Items from a dataset ::
-- ==== Sys2Proof/Decode.lean ====
section
/-!
DEFINITION. The instruction decoder and the encoder (30_encoding.md R70 to R86). The decoder is total on the three
bytes the core always latches (R92, R93) and rejects by name; decoding is pure (R80).
-/

namespace Sys2Proof

/-- The opcode of every operation, the table of R75. UNVERIFIED (log entry 3): the spec's decision D1; the source gives
no opcode value. R8 calls this map a parameter. -/
def opcodeOf : Mnemonic → Byte
  | .hlt => 0b00000001#8
  | .ret => 0b00010001#8
  | .push => 0b01000101#8
  | .pop => 0b01000110#8
  | .prn => 0b01000111#8
  | .call => 0b01010000#8
  | .jmp => 0b01010100#8
  | .jeq => 0b01010101#8
  | .jne => 0b01010110#8
  | .not => 0b01101001#8
  | .ldi => 0b10000010#8
  | .add => 0b10100000#8
  | .mul => 0b10100010#8
  | .mod => 0b10100100#8
  | .cmp => 0b10100111#8
  | .and => 0b10101000#8
  | .or => 0b10101010#8
  | .xor => 0b10101011#8
  | .shl => 0b10101100#8
  | .shr => 0b10101101#8

/-- The operations the dispatch multiplexer knows (R82). -/
def mnemonics : List Mnemonic :=
  [.hlt, .ret, .push, .pop, .prn, .call, .jmp, .jeq, .jne, .not,
   .ldi, .add, .mul, .mod, .cmp, .and, .or, .xor, .shl, .shr]

/-- `OPCODES`: the 20 opcode values of R75. -/
def opcodes : List Byte := mnemonics.map opcodeOf

/-- The operand count `n`, opcode bits 7:6 (R71). -/
def operandCount (op : Byte) : Nat := op.toNat / 64

/-- The PC-control bit `pcc`, opcode bit 4 (R72). -/
def pcControl (op : Byte) : Bool := op.getLsbD 4

/-- The length of the instruction an opcode begins, read from that byte alone (R74, R81). -/
def lengthOf (op : Byte) : Nat := 1 + operandCount op

/-- The opcode dispatch multiplexer (R82): the whole byte selects an operation, or none (R83). -/
def decodeOpcode (op : Byte) : Option Mnemonic := mnemonics.find? fun m => opcodeOf m == op

/-- The register a whole operand byte selects, or none for 8 to 255 (R77). -/
def decodeReg (v : Byte) : Option Reg := if h : v.toNat < 8 then some ⟨v.toNat, h⟩ else none

/-- Why the decoder rejects. -/
inductive DecodeError where
  /-- the opcode byte is in no row of the table (R83) -/
  | unknownOpcode (op : Byte)
  /-- a register operand byte is 8 to 255 (R77) -/
  | badRegister (op : Byte) (pos : OperandPos) (value : Byte)
  deriving DecidableEq, Repr

/-- Reads the operand byte `v` at position `pos` as a register and goes on with it, or rejects (R77). -/
def withReg (op : Byte) (pos : OperandPos) (v : Byte) (k : Reg → Except DecodeError Instr) :
    Except DecodeError Instr :=
  match decodeReg v with
  | some r => k r
  | none => .error (.badRegister op pos v)

/-- Format F1R: `a` is a register, `b` is ignored (R76, R79). -/
def decodeF1R (op a : Byte) (k : Reg → Instr) : Except DecodeError Instr :=
  withReg op .a a fun r => .ok (k r)

/-- Format F2RI: `a` is a register, `b` an immediate used unchanged (R76, R78). -/
def decodeF2RI (op a b : Byte) (k : Reg → Byte → Instr) : Except DecodeError Instr :=
  withReg op .a a fun r => .ok (k r b)

/-- Format F2RR: both are registers, `a` checked before `b` (R76, R77). -/
def decodeF2RR (op a b : Byte) (k : Reg → Reg → Instr) : Except DecodeError Instr :=
  withReg op .a a fun ra => withReg op .b b fun rb => .ok (k ra rb)

/-- The instruction that operation `m` makes of the latched operand bytes (R76). -/
def decodeOperands (m : Mnemonic) (op a b : Byte) : Except DecodeError Instr :=
  match m with
  | .hlt => .ok .hlt
  | .ret => .ok .ret
  | .push => decodeF1R op a .push
  | .pop => decodeF1R op a .pop
  | .prn => decodeF1R op a .prn
  | .call => decodeF1R op a .call
  | .jmp => decodeF1R op a .jmp
  | .jeq => decodeF1R op a .jeq
  | .jne => decodeF1R op a .jne
  | .not => decodeF1R op a .not
  | .ldi => decodeF2RI op a b .ldi
  | .add => decodeF2RR op a b .add
  | .mul => decodeF2RR op a b .mul
  | .mod => decodeF2RR op a b .mod
  | .cmp => decodeF2RR op a b .cmp
  | .and => decodeF2RR op a b .and
  | .or => decodeF2RR op a b .or
  | .xor => decodeF2RR op a b .xor
  | .shl => decodeF2RR op a b .shl
  | .shr => decodeF2RR op a b .shr

/-- The decoder on the latched window: opcode byte, byte `a`, byte `b` (R70, R93). -/
def decode (op a b : Byte) : Except DecodeError Instr :=
  match decodeOpcode op with
  | none => .error (.unknownOpcode op)
  | some m => decodeOperands m op a b

/-- The operand bytes of an instruction, in address order (R70, R76, R100). -/
def Instr.operandBytes : Instr → List Byte
  | .hlt | .ret => []
  | .push a | .pop a | .prn a | .call a | .jmp a | .jeq a | .jne a | .not a => [regByte a]
  | .ldi a imm => [regByte a, imm]
  | .add a b | .mul a b | .mod a b | .cmp a b | .and a b | .or a b | .xor a b | .shl a b
  | .shr a b => [regByte a, regByte b]

/-- The opcode byte of an instruction. -/
def Instr.opcode (i : Instr) : Byte := opcodeOf i.mnemonic

/-- The encoder: the bytes of an instruction in memory, the opcode at the lowest address (R70, R54). -/
def encode (i : Instr) : List Byte := i.opcode :: i.operandBytes

/-- The window the core latches when `rest` is what follows the instruction in memory (R79, R93). -/
def windowOf (i : Instr) (rest : List Byte) : Byte × Byte × Byte :=
  let bytes := encode i ++ rest
  (bytes.getD 0 0, bytes.getD 1 0, bytes.getD 2 0)

/-- Byte `k` of an instruction whose bits are `w`, of which the table gives `nbits`; the bits above are 0. -/
def tableByte (nbits w k : Nat) : Byte := BitVec.ofNat 8 (w % 2 ^ nbits / 256 ^ k)

/-- What the decoder reads from an instruction given as the opcode table numbers its bits. -/
def decodeTableWord (nbits w : Nat) : Option Instr :=
  match decode (tableByte nbits w 0) (tableByte nbits w 1) (tableByte nbits w 2) with
  | .ok i => some i
  | .error _ => none

end Sys2Proof
end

Instructions for the task :: Would you output, from the records above, exactly the run of lines that starts at the line containing "def decodeF1R (op" and ends at the line containing "withReg op .a a fun r => .ok (k r b)", and only that run?

Solution to the exercise ::
def decodeF1R (op a : Byte) (k : Reg → Instr) : Except DecodeError Instr :=
  withReg op .a a fun r => .ok (k r)

/-- Format F2RI: `a` is a register, `b` an immediate used unchanged (R76, R78). -/
def decodeF2RI (op a b : Byte) (k : Reg → Byte → Instr) : Except DecodeError Instr :=
  withReg op .a a fun r => .ok (k r b)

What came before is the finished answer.